Thursday, March 20, 2008

dd-c12-s08

Deterring Democracy Copyright © 1991, 1992 by Noam Chomsky. Published by South End Press.
Chapter 12: Force and Opinion Segment 8/20
Previous segment |Next segment | Contents | Overview |

A properly functioning system of indoctrination has a variety of tasks, some rather delicate. One of its targets is the stupid and ignorant masses. They must be kept that way, diverted with emotionally potent oversimplifications, marginalized, and isolated. Ideally, each person should be alone in front of the TV screen watching sports, soap operas, or comedies, deprived of organizational structures that permit individuals lacking resources to discover what they think and believe in interaction with others, to formulate their own concerns and programs, and to act to realize them. They can then be permitted, even encouraged, to ratify the decisions of their betters in periodic elections. The rascal multitude are the proper targets of the mass media and a public education system geared to obedience and training in needed skills, including the skill of repeating patriotic slogans on timely occasions.

For submissiveness to become a reliable trait, it must be entrenched in every realm. The public are to be observers, not participants, consumers of ideology as well as products. Eduardo Galeano writes that "the majority must resign itself to the consumption of fantasy. Illusions of wealth are sold to the poor, illusions of freedom to the oppressed, dreams of victory to the defeated and of power to the weak."34 Nothing less will do.

The problem of indoctrination is a bit different for those expected to take part in serious decision-making and control: the business, state, and cultural managers, and articulate sectors generally. They must internalize the values of the system and share the necessary illusions that permit it to function in the interests of concentrated power and privilege -- or at least be cynical enough to pretend that they do, an art that not many can master. But they must also have a certain grasp of the realities of the world, or they will be unable to perform their tasks effectively. The elite media and educational systems must steer a course through these dilemmas, not an easy task, one plagued by internal contradictions. It is intriguing to see how it is faced, but that is beyond the scope of these remarks.

For the home front, a variety of techniques of manufacture of consent are required, geared to the intended audience and its ranking on the scale of significance. For those at the lowest rank, and for the insignificant peoples abroad, another device is available, what a leading turn-of-the-century American sociologist, Franklin Henry Giddings, called "consent without consent": "if in later years, [the colonized] see and admit that the disputed relation was for the highest interest, it may be reasonably held that authority has been imposed with the consent of the governed," as when a parent disciplines an uncomprehending child. Giddings was referring to the "misguided creatures" that we were reluctantly slaughtering in the Philippines, for their own good.35 But the lesson holds more generally.

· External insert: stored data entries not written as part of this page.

-- ==== Sys2Proof/Tests/MetMachine.lean ====
section
/-!
SUPPORT. Witnesses of the statements about links, the Tollhouse, the host, and the whole machine: for each clause a concrete state and operands that meet its hypotheses together.
-/

open Sys2Proof Sys2Proof.Machine
set_option maxRecDepth 20000
set_option Elab.async false
set_option linter.unusedVariables false

theorem met_LinkStepsComplete_1 :
  let takes := fun (s : State) => s.inp.a < 48 ∧ ((s.port s.inp.a).st = 2 ∨ (s.port s.inp.a).st = 3)
  let packet := fun (s : State) (c : Nat) (xs : List Int) => s.inp.ints = Int.ofNat c :: xs ∧ takes s ∧
    heldFor s s.inp.b = false ∧ routeOf (activeBank s) s.inp.b = some 63
  let step := fun (s : State) => stepOf (s.switch s.inp.a) (s.switch s.inp.a).slot (s.switch s.inp.a).step
  let fire := fun (s : State) => (s.switch s.inp.a).armed.toNat + (step s).dt
  let each := fun (s : State) (m : Nat) (f : LinkPort → LinkPort) =>
    (portsOf m).foldl (fun t p => t.modPort p fun x => if x.st = 6 then x else f x) s
  ∃ q n va g since vf p, p ≠ 63 ∧
    MetHappensTo .packetForward
    (fun s => packet s 0 [Int.ofNat q, 0, Int.ofNat va, Int.ofNat g, Int.ofNat since, Int.ofNat vf, Int.ofNat n] ∧
      isOwnMem s s.inp.w.toNat = true ∧ heldFor s s.inp.c = false ∧
      routeOf (activeBank s) s.inp.c = some p ∧ (s.port p).st = 2)
    (fun s t => t.fab.outbox = s.fab.outbox ++ [(p,
      { dest := s.inp.c, src := s.fab.node, requester := q, addr := s.inp.w.toNat, va := wNat va, hops := 1, agent := g
        since := wNat since, vf := vf, kind := .answer (s.natAt s.inp.w.toNat n) })]) :=
  ⟨7, 8, 0x2000, 0, 0, 0, 3, (by decide +kernel), ({ inp := { a := 3, b := 0, c := 5, w := 0x1000, ints := [0, 7, 0, 0x2000, 0, 0, 0, 8] }, tide := 40000, ports := [(3, { st := 2 })], fab := { rtb0 := [(0, 127), (5, 67)] }, switches := [(0, {  })], mem := [(0x1000, 9)] }), ⟨⟨(by decide +kernel), ⟨(by decide +kernel), .inl (by decide +kernel)⟩, (by decide +kernel), (by decide +kernel)⟩, (by decide +kernel), (by decide +kernel), (by decide +kernel), (by decide +kernel)⟩⟩

theorem met_LinkStepsComplete_2 :
  let takes := fun (s : State) => s.inp.a < 48 ∧ ((s.port s.inp.a).st = 2 ∨ (s.port s.inp.a).st = 3)
  let packet := fun (s : State) (c : Nat) (xs : List Int) => s.inp.ints = Int.ofNat c :: xs ∧ takes s ∧
    heldFor s s.inp.b = false ∧ routeOf (activeBank s) s.inp.b = some 63
  let step := fun (s : State) => stepOf (s.switch s.inp.a) (s.switch s.inp.a).slot (s.switch s.inp.a).step
  let fire := fun (s : State) => (s.switch s.inp.a).armed.toNat + (step s).dt
  let each := fun (s : State) (m : Nat) (f : LinkPort → LinkPort) =>
    (portsOf m).foldl (fun t p => t.modPort p fun x => if x.st = 6 then x else f x) s
  ∃ q va g xs, MetHappens .packetForward (fun s => packet s 5 (Int.ofNat q :: 0 :: Int.ofNat va :: Int.ofNat g :: xs))
    (fun s => s.modProc g fun p => { p with remoteOut := removeFirst (fun e => e.va == wNat va && !e.lost) p.remoteOut }) :=
  ⟨0, 0x2000, 0, [], ({ inp := { a := 3, b := 0, c := 5, ints := [5, 0, 0, 0x2000, 0] }, tide := 40000, ports := [(3, { st := 2 })], fab := { rtb0 := [(0, 127), (5, 67)] }, switches := [(0, {  })], procs := [(0, { remoteOut := [⟨0x2000, 3, false, 0, 0⟩] })] }), ⟨(by decide +kernel), ⟨(by decide +kernel), .inl (by decide +kernel)⟩, (by decide +kernel), (by decide +kernel)⟩⟩

theorem met_LinkStepsComplete_3 :
  let takes := fun (s : State) => s.inp.a < 48 ∧ ((s.port s.inp.a).st = 2 ∨ (s.port s.inp.a).st = 3)
  let packet := fun (s : State) (c : Nat) (xs : List Int) => s.inp.ints = Int.ofNat c :: xs ∧ takes s ∧
    heldFor s s.inp.b = false ∧ routeOf (activeBank s) s.inp.b = some 63
  let step := fun (s : State) => stepOf (s.switch s.inp.a) (s.switch s.inp.a).slot (s.switch s.inp.a).step
  let fire := fun (s : State) => (s.switch s.inp.a).armed.toNat + (step s).dt
  let each := fun (s : State) (m : Nat) (f : LinkPort → LinkPort) =>
    (portsOf m).foldl (fun t p => t.modPort p fun x => if x.st = 6 then x else f x) s
  ∃ xs, MetHappens .packetForward (fun s => takes s ∧ s.inp.ints = 8 :: xs)
    (fun s => s.modPort s.inp.a fun p => { p with peerDrained := true }) :=
  ⟨[], ({ inp := { a := 3, ints := [8] }, tide := 40000, ports := [(3, { st := 2 })], fab := {  }, switches := [(0, {  })] }), ⟨⟨(by decide +kernel), .inl (by decide +kernel)⟩, (by decide +kernel)⟩⟩

theorem met_LinkStepsComplete_4 :
  let takes := fun (s : State) => s.inp.a < 48 ∧ ((s.port s.inp.a).st = 2 ∨ (s.port s.inp.a).st = 3)
  let packet := fun (s : State) (c : Nat) (xs : List Int) => s.inp.ints = Int.ofNat c :: xs ∧ takes s ∧
    heldFor s s.inp.b = false ∧ routeOf (activeBank s) s.inp.b = some 63
  let step := fun (s : State) => stepOf (s.switch s.inp.a) (s.switch s.inp.a).slot (s.switch s.inp.a).step
  let fire := fun (s : State) => (s.switch s.inp.a).armed.toNat + (step s).dt
  let each := fun (s : State) (m : Nat) (f : LinkPort → LinkPort) =>
    (portsOf m).foldl (fun t p => t.modPort p fun x => if x.st = 6 then x else f x) s
  ∃ xs, MetHappens .packetForward (fun s => takes s ∧ s.inp.ints = 9 :: xs)
    (fun s => s.modPort s.inp.a fun p => { p with drainAcked := true }) :=
  ⟨[], ({ inp := { a := 3, ints := [9] }, tide := 40000, ports := [(3, { st := 2 })], fab := {  }, switches := [(0, {  })] }), ⟨⟨(by decide +kernel), .inl (by decide +kernel)⟩, (by decide +kernel)⟩⟩

theorem met_LinkStepsComplete_5 :
  let takes := fun (s : State) => s.inp.a < 48 ∧ ((s.port s.inp.a).st = 2 ∨ (s.port s.inp.a).st = 3)
  let packet := fun (s : State) (c : Nat) (xs : List Int) => s.inp.ints = Int.ofNat c :: xs ∧ takes s ∧
    heldFor s s.inp.b = false ∧ routeOf (activeBank s) s.inp.b = some 63
  let step := fun (s : State) => stepOf (s.switch s.inp.a) (s.switch s.inp.a).slot (s.switch s.inp.a).step
  let fire := fun (s : State) => (s.switch s.inp.a).armed.toNat + (step s).dt
  let each := fun (s : State) (m : Nat) (f : LinkPort → LinkPort) =>
    (portsOf m).foldl (fun t p => t.modPort p fun x => if x.st = 6 then x else f x) s
  ∃ since sent ans va, MetHappens .remoteAccessTimeout
    (fun s => (s.proc s.inp.a).wait = .remote since sent ans va ∧ s.fab.tmo ≤ s.tide.toNat - since.toNat)
    (fun s => trapHead { s with cur := s.inp.a } [(s.inp.a, 0x2C, va)] (s.proc s.inp.a).r.pc) :=
  ⟨900, true, [], 0x2000, ({ one [] fun p => { p with wait := .remote 900 true [] 0x2000 } with inp := { a := 0 }, tide := 300000 }), ⟨(by decide +kernel), (by decide +kernel)⟩⟩

theorem met_LinkStepsComplete_6 :
  let takes := fun (s : State) => s.inp.a < 48 ∧ ((s.port s.inp.a).st = 2 ∨ (s.port s.inp.a).st = 3)
  let packet := fun (s : State) (c : Nat) (xs : List Int) => s.inp.ints = Int.ofNat c :: xs ∧ takes s ∧
    heldFor s s.inp.b = false ∧ routeOf (activeBank s) s.inp.b = some 63
  let step := fun (s : State) => stepOf (s.switch s.inp.a) (s.switch s.inp.a).slot (s.switch s.inp.a).step
  let fire := fun (s : State) => (s.switch s.inp.a).armed.toNat + (step s).dt
  let each := fun (s : State) (m : Nat) (f : LinkPort → LinkPort) =>
    (portsOf m).foldl (fun t p => t.modPort p fun x => if x.st = 6 then x else f x) s
  MetHappens .remoteStoreAck (fun _ => True)
    (fun s => s.modProc s.inp.a fun p => { p with remoteOut := removeFirst (fun e => e.va == s.inp.w && !e.lost) p.remoteOut }) :=
  ⟨({ one [] fun p => { p with remoteOut := [⟨0x2000, 3, false, 0, 0⟩] } with inp := { a := 0, w := 0x2000 } }), trivial⟩

theorem met_LinkStepsComplete_7 :
  let takes := fun (s : State) => s.inp.a < 48 ∧ ((s.port s.inp.a).st = 2 ∨ (s.port s.inp.a).st = 3)
  let packet := fun (s : State) (c : Nat) (xs : List Int) => s.inp.ints = Int.ofNat c :: xs ∧ takes s ∧
    heldFor s s.inp.b = false ∧ routeOf (activeBank s) s.inp.b = some 63
  let step := fun (s : State) => stepOf (s.switch s.inp.a) (s.switch s.inp.a).slot (s.switch s.inp.a).step
  let fire := fun (s : State) => (s.switch s.inp.a).armed.toNat + (step s).dt
  let each := fun (s : State) (m : Nat) (f : LinkPort → LinkPort) =>
    (portsOf m).foldl (fun t p => t.modPort p fun x => if x.st = 6 then x else f x) s
  ∃ e rest, MetHappensTo .remoteStoreLost
    (fun s => (s.proc s.inp.a).remoteOut = e :: rest ∧ e.va = s.inp.w ∧ e.lost = false ∧
      (s.inp.b = 1 ∨ s.fab.tmo ≤ s.tide.toNat - e.sent.toNat))
    (fun s t => (t.proc s.inp.a).remoteOut = { e with lost := true } :: rest) :=
  ⟨⟨0x2000, 3, false, 0, 0⟩, [], ({ one [] fun p => { p with remoteOut := [⟨0x2000, 3, false, 0, 0⟩] } with inp := { a := 0, w := 0x2000, b := 1 } }), ⟨(by decide +kernel), (by decide +kernel), (by decide +kernel), .inl (by decide +kernel)⟩⟩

As noted, the Bolshevik overtones are apparent throughout. The systems have crucial differences, but also striking similarities. Lippmann's "specialized class" and Bernays' "intelligent minority," which are to manage the public and their affairs according to liberal democratic theory, correspond to the Leninist vanguard of revolutionary intellectuals. The "manufacture of consent" advocated by Lippmann, Bernays, Niebuhr, Lasswell and others is the Agitprop of their Leninist counterparts. Following a script outlined by Bakunin over a century ago, the secular priesthood in both of the major systems of hierarchy and coercion regard the masses as stupid and incompetent, a bewildered herd who must be driven to a better world -- one that we, the intelligent minority, will construct for them, either taking state power ourselves in the Leninist model, or serving the owners and managers of the state capitalist systems if it is impossible to exploit popular revolution to capture the commanding heights.

Much as Bakunin had predicted long before, the Leninist "Red bureaucracy" moved at once to dismantle organs of popular control, particularly, any institutional structures that might provide working people with some influence over their affairs as producers or citizens. Studying Bolshevik development programs from a comparative and historical perspective, Alexander Gerschenkron comments that "Marxian ideology, or any socialist ideology for that matter, has had a very remote, if any, relation to the great industrial transformation engineered by the Soviet government," including the "approximate sixfold increase in the volume of industrial output" by the mid-1950s, "the greatest and the longest [spurt of industrialization] in the history of the country's industrial development," at an extraordinary human cost, primarily to the peasantry.36 That the same was true of the organization of production and of social and political life generally is too obvious to require comment.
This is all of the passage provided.